Insects are the most biodiverse group of living things on the planet. And it is a good thing there are so many of them because they are responsible for many of the fundamental processes that allow life on earth, from pollination to decomposition. But a new report suggests they are disappearing, and that could be catastrophic.
A new review of over 70 studies of insect populations suggests that human pressures are causing insect populations to plummet, by as much as a quarter every decade.
Max Barclay, an entomologist at London's Natural History Museum, says, "Some of my colleagues have compared it to playing Jenga — you know, you move pieces from the Jenga tower and everything seems to be OK and then you remove one piece and the whole thing falls down and you don't know which piece in advance that's going to be, and once you've removed it you can't put it back again, so the loss of species is inevitably concerning, because often we don't know what those pieces are doing, we don't know what other species are depending on them."
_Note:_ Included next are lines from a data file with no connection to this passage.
/-- The sign of a factor is the sign of the product, for every datum: rounding to nearest looks at magnitudes only. -/
theorem mul_negate {P : Precision} (a b : Flt P) : a.mul b.negate = (a.mul b).negate := by
  cases a with
  | nan => cases b <;> rfl
  | inf s =>
    cases b with
    | nan => rfl
    | inf t => simp [Flt.mul, Flt.negate]
    | fin t m q =>
      simp only [Flt.mul, Flt.negate, Bool.bne_not]
      split_ifs <;> rfl
  | fin s m q =>
    cases b with
    | nan => rfl
    | inf t =>
      simp only [Flt.mul, Flt.negate, Bool.bne_not]
      split_ifs <;> rfl
    | fin t m' q' => simp only [Flt.mul, Flt.negate, Bool.bne_not, round_not]

/-- A product with the mirrored entry of the Basis Matrix is what SYM8 scatters to output 7 - n. -/
theorem mul_basis_rev {P : Precision} (x : Flt P) (k n : Fin 8) :
    x.mul (Machine.basis P)[k][n.rev] =
      if k.val % 2 = 0 then x.mul (Machine.basis P)[k][n] else (x.mul (Machine.basis P)[k][n]).negate := by
  rw [basis_rev, apply_ite (x.mul ·), mul_negate]

theorem sym8F32_eq_plainF32 : sym8F32 = plainF32 := funext fun X => sym8_eq_plain _ _ X mul_basis_rev

/-- Settles O58: the kernels are one function, so the two operations complete with one block. -/
theorem sym8IsPlain : Obligations.Sym8IsPlain := by
  refine ⟨congrFun sym8F32_eq_plainF32, fun m s => ?_⟩
  have hblock : resultBlock (.idctSepSym8 m) s.inBuf = resultBlock (.idctSep m) s.inBuf := by
    rw [resultBlock, resultBlock, sym8F32_eq_plainF32]
  rw [exec_eq_complete, exec_eq_complete, hblock]

/-! ## The operations -/

theorem cvtBlock_coeffBlock_at (P : Precision) (b : Block Word) (x y : Fin 8) :
    (cvtBlock P (coeffBlock b)).at x y = Flt.ofInt P (b.at x y).toInt :=
  cvtBlock_coeffBlock_getElem P b (blockIndex x y)

theorem sep2d_at {α : Type} {_ : Mul α} (kernel : Vec8 α → Vec8 α) (q : α) (F : Block α) (x y : Fin 8) :
    (sep2d kernel q F).at x y =
      (kernel (Vector.ofFn fun u => (kernel (Vector.ofFn fun v => F.at u v))[y]))[x] * q := by
  rw [sep2d, at_map, at_ofCols_rows]

theorem evalSep_at (kernel : Vec8 (Flt .binary32) → Vec8 (Flt .binary32)) (b : Block Word) (x y : Fin 8) :
    (evalSep kernel (coeffBlock b)).at x y = sepPixel kernel b x y := by
  rw [evalSep, sep2d_at]
  simp only [cvtBlock_coeffBlock_at]
  rfl

/-- Settles O9: whatever the kernel is, a byte of the result block is Finalize of SEP2D at its position. -/
theorem separableResults : Obligations.SeparableResults := by
  have byte (kernel : Vec8 (Flt .binary32) → Vec8 (Flt .binary32)) (m : RMode) (b : Block Word) (x y : Fin 8) :
      (bytesOut m (evalSep kernel (coeffBlock b)))[blockIndex x y] =
        byteWord (finalizeFlt m (sepPixel kernel b x y)) := by
    rw [bytesOut_getElem, ← evalSep_at, Block.at]
  exact fun m s =>
    ⟨exec_completes_with (byte plainF32 m s.inBuf), exec_completes_with (byte sym2F32 m s.inBuf),
      exec_completes_with (byte sym4F32 m s.inBuf), exec_completes_with (byte sym8F32 m s.inBuf)⟩

end Sys2Proof.Machine
end

section
/-! SUPPORT. The K table of IDCT_SEP_FIX: nested integer square roots are the floors of the scaled cosines, so each entry
is the nearest integer to its real product (42_separable.md R198; log 22). -/

namespace Sys2Proof.Machine

open Real

/-! ## The integer square root -/

/-- The digits found so far do not pass the root, and the digits to come reach it. -/
theorem isqrtFrom_bounds {y : Nat} (b acc : Nat) (hle : acc * acc ≤ y) (hlt : y < (acc + 2 ^ b) * (acc + 2 ^ b)) :
    isqrtFrom y b acc * isqrtFrom y b acc ≤ y ∧ y < (isqrtFrom y b acc + 1) * (isqrtFrom y b acc + 1) := by
  induction b generalizing acc with
  | zero => exact ⟨hle, hlt⟩
  | succ b ih =>
    have hhalves : acc + 2 ^ b + 2 ^ b = acc + 2 ^ (b + 1) := by rw [pow_succ]; omega
    rw [isqrtFrom]
    split_ifs with h
    · exact ih _ h (by rwa [hhalves])
    · exact ih _ hle (not_le.mp h)

theorem isqrt_bounds (y : Nat) : isqrt y * isqrt y ≤ y ∧ y < (isqrt y + 1) * (isqrt y + 1) := by
  refine isqrtFrom_bounds _ 0 (by simp) ?_
  calc y < 2 ^ (y.log2 + 1) := Nat.lt_log2_self
    _ ≤ 2 ^ (y.log2 / 2 + 1 + (y.log2 / 2 + 1)) := Nat.pow_le_pow_right (by decide) (by omega)
    _ = (0 + 2 ^ (y.log2 / 2 + 1)) * (0 + 2 ^ (y.log2 / 2 + 1)) := by rw [zero_add, pow_add]

/-- The floor of a square root is the integer root of the floor. -/
theorem isqrt_floor_sq {x : ℝ} (hx : 0 ≤ x) : isqrt ⌊x ^ 2⌋₊ = ⌊x⌋₊ := by
  obtain ⟨hle, hlt⟩ := isqrt_bounds ⌊x ^ 2⌋₊
  rw [← pow_two] at hle hlt
  have hle : (isqrt ⌊x ^ 2⌋₊ : ℝ) ^ 2 ≤ x ^ 2 := by exact_mod_cast (Nat.le_floor_iff (sq_nonneg x)).mp hle
  have hlt : x ^ 2 < ((isqrt ⌊x ^ 2⌋₊ : ℝ) + 1) ^ 2 := by exact_mod_cast (Nat.floor_lt (sq_nonneg x)).mp hlt
  exact ((Nat.floor_eq_iff hx).mpr
    ⟨le_of_sq_le_sq hle hx, lt_of_pow_lt_pow_left₀ 2 (by positivity) hlt⟩).symm

/-! ## Scaled cosines -/

theorem irrational_cosReal (m : Fin 8) (hm : m ≠ 0) : Irrational (cosReal m) := by
  have hden : ∀ m : Fin 8, m ≠ 0 → 3 < ((m.val : ℚ) / 16).den := by decide +kernel
  have hcos := irrational_cos_rat_mul_pi (hden m hm)
  rwa [cosReal, mul_div_right_comm, show (m.val : ℝ) / 16 = ((m.val / 16 : ℚ) : ℝ) by push_cast; rfl]

theorem irrational_scaled {T : Nat} (hT : T ≠ 0) (m : Fin 8) (hm : m ≠ 0) : Irrational (T * (2 * cosReal m)) :=
  ((irrational_cosReal m hm).natCast_mul two_ne_zero).natCast_mul hT

theorem natCast_mul_cosReal_le (T m : Nat) : T * cosReal m ≤ T := mul_le_of_le_one_right T.cast_nonneg (cos_le_one _)

/-- The cosine of half an angle, scaled by `T`, from that of the whole angle, scaled by the square of `T`. -/
theorem isqrt_floor_double (T : Nat) {m : Nat} (hm : m < 8) :
    isqrt ⌊((2 * T ^ 2 : Nat) : ℝ) + (T ^ 2 : Nat) * (2 * cosReal (2 * m))⌋₊ = ⌊(T : ℝ) * (2 * cosReal m)⌋₊ := by
  have hpos := cosReal_pos hm
  have hsq : (T * (2 * cosReal m)) ^ 2 = ((2 * T ^ 2 : Nat) : ℝ) + (T ^ 2 : Nat) * (2 * cosReal (2 * m)) := by
    rw [mul_pow, mul_pow, cosReal_sq]
    push_cast
    ring
  rw [← hsq, isqrt_floor_sq (by positivity)]

theorem floor_natCast_sub {N : Nat} {z : ℝ} (hz : Irrational z) (h0 : 0 ≤ z) (hN : z ≤ N) :
    ⌊(N : ℝ) - z⌋₊ = N - ⌊z⌋₊ - 1 := by
  have hle : (⌊z⌋₊ : ℝ) < z := (Nat.floor_le h0).lt_of_ne (hz.ne_nat _).symm
  have hlt : z < ⌊z⌋₊ + 1 := Nat.lt_floor_add_one z
  obtain ⟨d, rfl⟩ : ∃ d, N = ⌊z⌋₊ + 1 + d :=
    Nat.exists_eq_add_of_le (by exact_mod_cast hle.trans_le hN)
  rw [show ⌊z⌋₊ + 1 + d - ⌊z⌋₊ - 1 = d by omega, Nat.floor_eq_iff (by linarith)]
  push_cast
  constructor <;> linarith

section

variable {T A m : Nat} (hA : A = T ^ 2)
include hA

/-- The whole angle is below a right angle: its scaled cosine is added. -/
theorem isqrt_add_floor (hm : 2 * m < 8) :
    isqrt (2 * A + ⌊(A : ℝ) * (2 * cosReal (2 * m))⌋₊) = ⌊(T : ℝ) * (2 * cosReal m)⌋₊ := by
  have hpos := cosReal_pos hm
  rw [← isqrt_floor_double T (by omega), ← hA, add_comm ((_ : Nat) : ℝ), Nat.floor_add_natCast (by positivity), add_comm]

/-- The whole angle is a right angle. -/
theorem isqrt_two_mul : isqrt (2 * A) = ⌊(T : ℝ) * (2 * cosReal 4)⌋₊ := by
  rw [← isqrt_floor_double T (by decide), cosReal_eight, mul_zero, mul_zero, add_zero, Nat.floor_natCast, hA]

/-- The whole angle is past a right angle: the scaled cosine of its reflection is subtracted. -/
theorem isqrt_sub_floor (hT : T ≠ 0) (hm : m < 8) (j : Fin 8) (hj : 2 * m + j = 16) :
    isqrt (2 * A - ⌊(A : ℝ) * (2 * cosReal j)⌋₊ - 1) = ⌊(T : ℝ) * (2 * cosReal m)⌋₊ := by
  have hpos := cosReal_pos j.isLt
  have hirr := irrational_scaled (T := A) (by rw [hA]; positivity) j (by rintro rfl; omega)
  have hle : (A : ℝ) * (2 * cosReal j) ≤ (2 * A : Nat) := by
    push_cast
    linarith [natCast_mul_cosReal_le A j]
  rw [← isqrt_floor_double T hm, cosReal_reflect hj, ← hA, mul_neg, mul_neg, ← sub_eq_add_neg,
    floor_natCast_sub hirr (by positivity) hle]

end

/-- Each of the nested roots is the floor of a scaled cosine: of 4 and 2, 4 and 6, or 4 alone, then of m itself. -/
theorem twiceCosFloor_eq {S : Nat} (hS : S ≠ 0) (m : Fin 8) : twiceCosFloor S m = ⌊(S : ℝ) * (2 * cosReal m)⌋₊ := by
  have hS2 : S ^ 2 ≠ 0 := pow_ne_zero 2 hS
  have root2 : isqrt (2 * S ^ 8) = ⌊((S ^ 4 : Nat) : ℝ) * (2 * cosReal 4)⌋₊ := isqrt_two_mul (by ring)
  have rootP : isqrt (2 * S ^ 4 + ⌊((S ^ 4 : Nat) : ℝ) * (2 * cosReal 4)⌋₊) =
      ⌊((S ^ 2 : Nat) : ℝ) * (2 * cosReal 2)⌋₊ := isqrt_add_floor (m := 2) (by ring) (by decide)
  have rootM : isqrt (2 * S ^ 4 - ⌊((S ^ 4 : Nat) : ℝ) * (2 * cosReal 4)⌋₊ - 1) =
      ⌊((S ^ 2 : Nat) : ℝ) * (2 * cosReal 6)⌋₊ := isqrt_sub_floor (by ring) hS2 (by decide) 4 rfl
  have flat2 : isqrt (2 * S ^ 4) = ⌊((S ^ 2 : Nat) : ℝ) * (2 * cosReal 4)⌋₊ := isqrt_two_mul (by ring)
  simp only [twiceCosFloor, root2, rootP, rootM, flat2]
  match m with
  | 0 =>
    rw [show (S : ℝ) * (2 * cosReal (0 : Fin 8)) = (2 * S : Nat) by rw [Fin.val_zero, cosReal_zero]; push_cast; ring]
    exact (Nat.floor_natCast _).symm
  | 1 => exact isqrt_add_floor (m := 1) rfl (by decide)
  | 2 => exact isqrt_add_floor (m := 2) rfl (by decide)
  | 3 => exact isqrt_add_floor (m := 3) rfl (by decide)
  | 4 => exact isqrt_two_mul rfl
  | 5 => exact isqrt_sub_floor rfl hS (by decide) 6 rfl
  | 6 => exact isqrt_sub_floor rfl hS (by decide) 4 rfl
  | 7 => exact isqrt_sub_floor rfl hS (by decide) 2 rfl

/-- Halving the floor of twice an irrational, plus one, gives the nearest integer, and there is no tie. -/
theorem abs_fixConst_sub_lt {S : Nat} (hS : S ≠ 0) {m : Fin 8} (hm : m ≠ 0) :
    |(fixConst S m : ℝ) - S * cosReal m| < 1 / 2 := by
  have hpos := cosReal_pos m.isLt
  have hirr := irrational_scaled hS m hm
  rw [fixConst, twiceCosFloor_eq hS, Int.cast_natCast]
  have hle : (⌊(S : ℝ) * (2 * cosReal m)⌋₊ : ℝ) < S * (2 * cosReal m) :=
    (Nat.floor_le (by positivity)).lt_of_ne (hirr.ne_nat _).symm
  have hlt := Nat.lt_floor_add_one ((S : ℝ) * (2 * cosReal m))
  generalize ⌊(S : ℝ) * (2 * cosReal m)⌋₊ = f at *
  have hdown : (2 * ((f + 1) / 2 : Nat) : ℝ) ≤ f + 1 := by exact_mod_cast (by omega : 2 * ((f + 1) / 2) ≤ f + 1)
  have hup : (f : ℝ) ≤ 2 * ((f + 1) / 2 : Nat) := by exact_mod_cast (by omega : f ≤ 2 * ((f + 1) / 2))
  rw [abs_lt]
  constructor <;> linarith

/-! ## The table -/

/-- Entry (k, n) of the K table as a sign and the index of a cosine: row 0 holds S·C(0) = S·c_4 throughout, the other
rows have the angles of the Basis Matrix. -/
def fixAngle (k n : Fin 8) : Bool × Fin 8 := if k = 0 then (false, 4) else basisAngle k n

theorem fixAngle_ne_zero (k n : Fin 8) : (fixAngle k n).2 ≠ 0 := by
  revert k n
  decide

theorem fixAngle_rev (k n : Fin 8) :
    fixAngle k n.rev = ((fixAngle k n).1 ^^ decide (k.val % 2 = 1), (fixAngle k n).2) := by
  revert k n
  decide

theorem fixTable_getElem (S : Nat) (k n : Fin 8) :
    (fixTable S)[k][n] =
      if (fixAngle k n).1 then -fixConst S (fixAngle k n).2 else fixConst S (fixAngle k n).2 := by
  fin_cases k <;> fin_cases n <;> rfl

theorem fixReal_eq (S : Nat) (k n : Fin 8) :
    fixReal S k n =
      if (fixAngle k n).1 then -(S * cosReal (fixAngle k n).2) else S * cosReal (fixAngle k n).2 := by
  rw [fixReal, normReal_eq, fixAngle]
  by_cases hk : k = 0
  · rw [hk, if_pos rfl, if_pos rfl, basisReal_eq_cosReal, Fin.val_zero, mul_zero, cosReal_zero, mul_one]
    rfl
  · rw [if_neg hk, if_neg hk, cosReal_zero, one_mul, basisReal_eq, basisOf_getElem, cosVec_getElem, apply_ite (_ * ·),
      mul_neg]

theorem abs_fixTable_sub_lt {S : Nat} (hS : S ≠ 0) (k n : Fin 8) :
    |((fixTable S)[k][n] : ℝ) - fixReal S k n| < 1 / 2 := by
  have hconst := abs_fixConst_sub_lt hS (fixAngle_ne_zero k n)
  rw [fixTable_getElem, fixReal_eq]
  split_ifs
  · rwa [Int.cast_neg, neg_sub_neg, abs_sub_comm]
  · exact hconst

theorem fixTable_rev (S : Nat) (k n : Fin 8) :
    (fixTable S)[k][n.rev] = if k.val % 2 = 0 then (fixTable S)[k][n] else -(fixTable S)[k][n] := by
  rw [fixTable_getElem, fixTable_getElem, fixAngle_rev]
  obtain ⟨s, m⟩ := fixAngle k n
  rcases Nat.mod_two_eq_zero_or_one k.val with hk | hk <;> cases s <;> simp [hk]

/-- Settles O50: an entry is a signed constant, which is the nearest integer, and mirroring changes the sign alone. -/
theorem fixedPointTable : Obligations.FixedPointTable := fun S hS k n =>
  ⟨abs_fixTable_sub_lt (by omega) k n, fixTable_rev S k n⟩

end Sys2Proof.Machine
end

section
/-! SUPPORT. IDCT_SEP_FIX: its evaluation position by position, and the bounds of its intermediates (42_separable.md R196,
R203; log 14). -/

namespace Sys2Proof.Machine

/-! ## The result -/

theorem sumOver_allIdx_eq_sum (f : Fin 8 → Int) : sumOver allIdx f = ∑ k, f k := by
  simp [sumOver, allIdx, Fin.sum_univ_eight]

theorem coeffBlock_at (b : Block Word) (x y : Fin 8) : (coeffBlock b).at x y = (b.at x y).toInt := at_map ..

theorem fixRows_coeffBlock (S : Nat) (m : RMode) (b : Block Word) (u y : Fin 8) :
    (fixRows S m (coeffBlock b))[u][y] = fixRowValue S m b u y := by
  simp [fixRows, rowPass, roundDiv, fixRowValue, sumOver_allIdx_eq_sum, coeffBlock_at, Rat.mkRat_eq_div]

theorem evalIdctSepFix_at (S : Nat) (m : RMode) (b : Block Word) (x y : Fin 8) :
    (evalIdctSepFix S m (coeffBlock b)).at x y = (fixColumnSum S m b x y : Rat) / (4 * S) := by
  rw [evalIdctSepFix, Block.at_build, sumOver_allIdx_eq_sum, Rat.mkRat_eq_div]
  simp only [fixRows_coeffBlock]
  push_cast [fixColumnSum]
  rfl

/-- Settles O11: a byte of the result block is Finalize of the column sum over four times the scale. -/
theorem fixedPointResult : Obligations.FixedPointResult := by
  refine fun m s => exec_completes_with fun x y => ?_
  have hvalue := evalIdctSepFix_at Config.fixScale m s.inBuf x y
  rw [resultBlock, bytesOutExact_getElem, ← Block.at, hvalue]
  rfl

/-! ## Bounds -/

theorem abs_sum_mul_le {f g : Fin 8 → Int} {a b : Int} (hf : ∀ k, |f k| ≤ a) (hg : ∀ k, |g k| ≤ b) :
    |∑ k, f k * g k| ≤ 8 * (a * b) := by
  have hterm : ∀ k ∈ Finset.univ, |f k * g k| ≤ a * b := fun k _ => by
    rw [abs_mul]
    exact mul_le_mul (hf k) (hg k) (abs_nonneg _) ((abs_nonneg _).trans (hf k))
  calc |∑ k, f k * g k| ≤ ∑ k, |f k * g k| := Finset.abs_sum_le_sum_abs _ _
    _ ≤ Finset.univ.card • (a * b) := Finset.sum_le_card_nsmul _ _ _ hterm
    _ = 8 * (a * b) := by simp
Insects make up the largest class of animals on earth and represent more than half of all known living organisms. They are incredibly diverse and in many ways make life on earth possible.
Bees and butterflies pollinate our food, flowers and trees. They feed all kinds of larger animals, including humans.
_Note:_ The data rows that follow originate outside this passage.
/-! ## Byte order -/

/-- `hi8` of R14: `w[15:8]`. -/
def hi8 (w : Word) : Byte := w.extractLsb' 8 8

/-- `lo8` of R14: `w[7:0]`. -/
def lo8 (w : Word) : Byte := w.extractLsb' 0 8

/-- Two bytes, most significant first (R101), as one 16-bit word. -/
def joinBytes (h l : Byte) : Word := h ++ l

/-- The number whose bytes these are, most significant first (R101). -/
def natOfBytes : List Byte → Nat
  | [] => 0
  | b :: bs => b.toNat * 256 ^ bs.length + natOfBytes bs

/-- The low `n` bytes of a number, most significant first (R101). -/
def bytesOfNat : (n v : Nat) → List Byte
  | 0, _ => []
  | n + 1, v => BitVec.ofNat 8 (v / 256 ^ n) :: bytesOfNat n v

/-- The two's complement number whose bytes these are, most significant first: `sext` of R13. -/
def signedOfBytes (bs : List Byte) : Int := (BitVec.ofNat (8 * bs.length) (natOfBytes bs)).toInt

/-- The two's complement number of `n` bytes, most significant first. -/
def bytesOfSigned (n : Nat) (v : Int) : List Byte := bytesOfNat n (BitVec.ofInt (8 * n) v).toNat

/-- The bytes of a coordinate field: two for the default width 16 (R101); for another width the whole bytes that hold it
(log 34). -/
def coordBytes (coordW : Nat) : Nat := (coordW + 7) / 8

/-! ## Where an instruction's bytes are read -/

/-- Which instruction byte of an `rs = 0` frame comes next: an instruction frame's payload is one instruction byte, or two
for the address set, "told apart only by position: first row, then column" (R85, R90). -/
inductive Slot where
  /-- No payload byte of this frame has been read. -/
  | first
  /-- The row byte of an address set has been read. -/
  | column
  /-- The frame's one instruction is complete. -/
  | done
  deriving DecidableEq, Repr

/-- A place where bytes are read. -/
inductive Port where
  /-- The block's command port: one whole descriptor (R102). -/
  | host
  /-- The panel's end of the serial line: one wire byte, read after a synchronisation byte or not (`inFrame`), as the
  partner of a high nibble or not (`awaitLow`) (R82, R84). -/
  | line (inFrame awaitLow : Bool)
  /-- A joined payload byte of an `rs = 0`, `rw = 0` frame (R92). -/
  | instruction (slot : Slot)
  /-- A joined payload byte of an `rs = 1`, `rw = 0` frame (R91). -/
  | data
  /-- A joined payload byte of an `rw = 1` frame, which no rule describes ("always write in this design", R81). -/
  | read
  deriving DecidableEq, Repr

/-- Why bytes are no instruction at the place they are read. -/
inductive DecodeError where
  /-- The descriptor has no byte, not even an operation code (R102, R105). -/
  | empty
  /-- An operation code outside R103 (R104, U8). -/
  | reservedCode
  /-- The descriptor is shorter than its computed length (R105, U8). -/
  | truncated
  /-- The descriptor is longer than its computed length (R105, U8). -/
  | trailing
  /-- A `bool` byte that is neither 0x00 nor 0x01 (R101, R105). -/
  | badBoolean
  /-- A coordinate field whose value does not fit `COORD_W` bits (R11); none where the width fills its bytes, as the default
  16 does (log 34). -/
  | coordinateTooWide
  /-- A panel instruction byte the block never emits, to which the spec gives no meaning (R93, U9). -/
  | neverEmitted
  /-- A payload byte after a complete instruction of the same frame (R85 gives a frame one instruction). -/
  | extraInstructionByte
  /-- A wire byte that is neither a synchronisation byte nor a nibble byte (R84). -/
  | notAFrameByte
  /-- A nibble byte before any synchronisation byte (R80). -/
  | nibbleOutsideFrame
  /-- A payload byte of a frame with `rw = 1` (R81: never used; no readback exists). -/
  | readFrame
  /-- Not exactly one byte where the panel reads one. -/
  | notOneByte
  deriving DecidableEq, Repr

/-- What a decoder answers. -/
abbrev Decoded := Except DecodeError Instr

/-! ## Operand fields of a descriptor (R101): each reader hands its value and the bytes left to what follows -/

/-- `u8` (R101). -/
def readU8 (l : List Byte) (k : Byte → List Byte → Decoded) : Decoded :=
  match l with
  | [] => .error .truncated
  | b :: rest => k b rest

/-- `bool` (R101): 0x00 or 0x01, anything else is malformed (R105). -/
def readBool (l : List Byte) (k : Bool → List Byte → Decoded) : Decoded :=
  readU8 l fun b rest => if b = 0 then k false rest else if b = 1 then k true rest else .error .badBoolean

/-- A 16-bit field, most significant byte first (R101). -/
def readWord (l : List Byte) (k : Word → List Byte → Decoded) : Decoded :=
  readU8 l fun h rest => readU8 rest fun lo rest => k (joinBytes h lo) rest

/-- `u16` (R101): `zext_16`. -/
def readU16 (l : List Byte) (k : Nat → List Byte → Decoded) : Decoded :=
  readWord l fun w rest => k w.toNat rest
And insects play a vital role in the decomposition of all kinds of organic matter from leaves to roadkill.
Their collapse is being driven by human activity: everything from traffic to industrial farming and pesticides to light pollution.
Scientists like Mark Wright, with the World Wildlife Fund, say doing nothing to solve the problem is not an option.
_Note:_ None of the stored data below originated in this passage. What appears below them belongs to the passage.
-- ==== Sys2Proof/Tests/Slice0.lean ====
section
/-! SUPPORT. The model's own tests: ill-formed terms that the checks refuse, words written out from the spec's encodings,
one-step runs on small states with the results of `95_test_vectors.md`, and for every statement with hypotheses a state and
operands that meet them. -/

namespace Sys2Proof.Tests

open Sys2Proof Sys2Proof.Machine

set_option maxRecDepth 20000

/-! ## Small states -/

/-- 'A' of the test font `T8` (V9). -/
def glyphA : Glyph :=
  { width := 5, rows := 7, pitch := 1, buf := [0x70, 0x88, 0x88, 0xF8, 0x88, 0x88, 0x88], left := 0, top := 7, adv := 384 }

/-- 'B' of `T8`. -/
def glyphB : Glyph :=
  { width := 5, rows := 7, pitch := 1, buf := [0xF0, 0x88, 0x88, 0xF0, 0x88, 0x88, 0xF0], left := 0, top := 7, adv := 385 }

/-- 'j' of `T8`: a negative left bearing. -/
def glyphJ : Glyph :=
  { width := 3, rows := 9, pitch := 1, buf := [0x20, 0x00, 0x20, 0x20, 0x20, 0x20, 0x20, 0xA0, 0x40], left := -1, top := 7
    adv := 192 }

/-- 'W' of `T8`: two bytes a raster row. -/
def glyphW : Glyph :=
  { width := 9, rows := 2, pitch := 2, buf := [0x80, 0x80, 0x41, 0x00], left := 1, top := 2, adv := 640 }

/-- `T8` at its one height. -/
def size8 : FontSize :=
  { height := 8, ascender := 480, glyphs := [(0x41, glyphA), (0x42, glyphB), (0x6A, glyphJ), (0x57, glyphW)] }

/-- Every call succeeds, and the FontProvider rejects height 9. -/
def envT8 : Env :=
  { unopenable := [], configureOk := true, loadFaceOk := true, writes := [], rejectedHeights := [9], font := [size8]
    initFontHeight := 8, settleMin := 75, coordW := 16 }

/-- Before `CONSTRUCT`. -/
def offState : State := { State.reset with env := envT8 }

/-- The panel in the extended set. -/
def listening : Panel := { Panel.reset with regs := { PanelRegs.reset with modeE := true, modeG := true, modeD := true } }

/-- Ready to draw and send, with this PixelBuffer. -/
def readyWith (pb : List Host.Cell) : State :=
  { offState with
    pb := pb, pbExists := true, fh := 8, lc := .ready, link := some { path := 0, mode := 0, speedHz := 0 }
    face := some 0, panel := listening }

/-- Ready, with an all-zero PixelBuffer. -/
def readyState : State := readyWith []

/-- Ready, with the panel in the extended set and graphics off. -/
def graphicsOffState : State := { readyState with panel.regs.modeG := false }

/-- Ready, and the coming writes answer this. -/
def readyWrites (writes : List WriteResult) : State := { readyState with env := { envT8 with writes := writes } }

/-- A word of `PB` in the state an operation answers. -/
def wordAfter (r : Result) (row col : Nat) : Option Word :=
  match r with
  | .next t => some (memRead t.pb row col)
  | .fault _ => none
  | .refused _ => none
"A large number of the crops we eat and rely on are pollinated by insects, so imagine a world where that pollination process is not taking place. And there are some cases around the world already where we are having to pollinate by hand — at huge cost — at huge economic cost simply because the insects aren't there to do the work that we would normally ask them to do for free. In some cases, if you are talking about food crops, just try to imagine the scale of what that would look like if insects weren't doing that for us."
One big caveat: all of the studies come from industrialized countries in Europe and North America.
The researchers say they simply don't have the data to census the robust insect species in more tropical regions. But in these industrialized countries, the report predicts that all insect species could be gone in a century.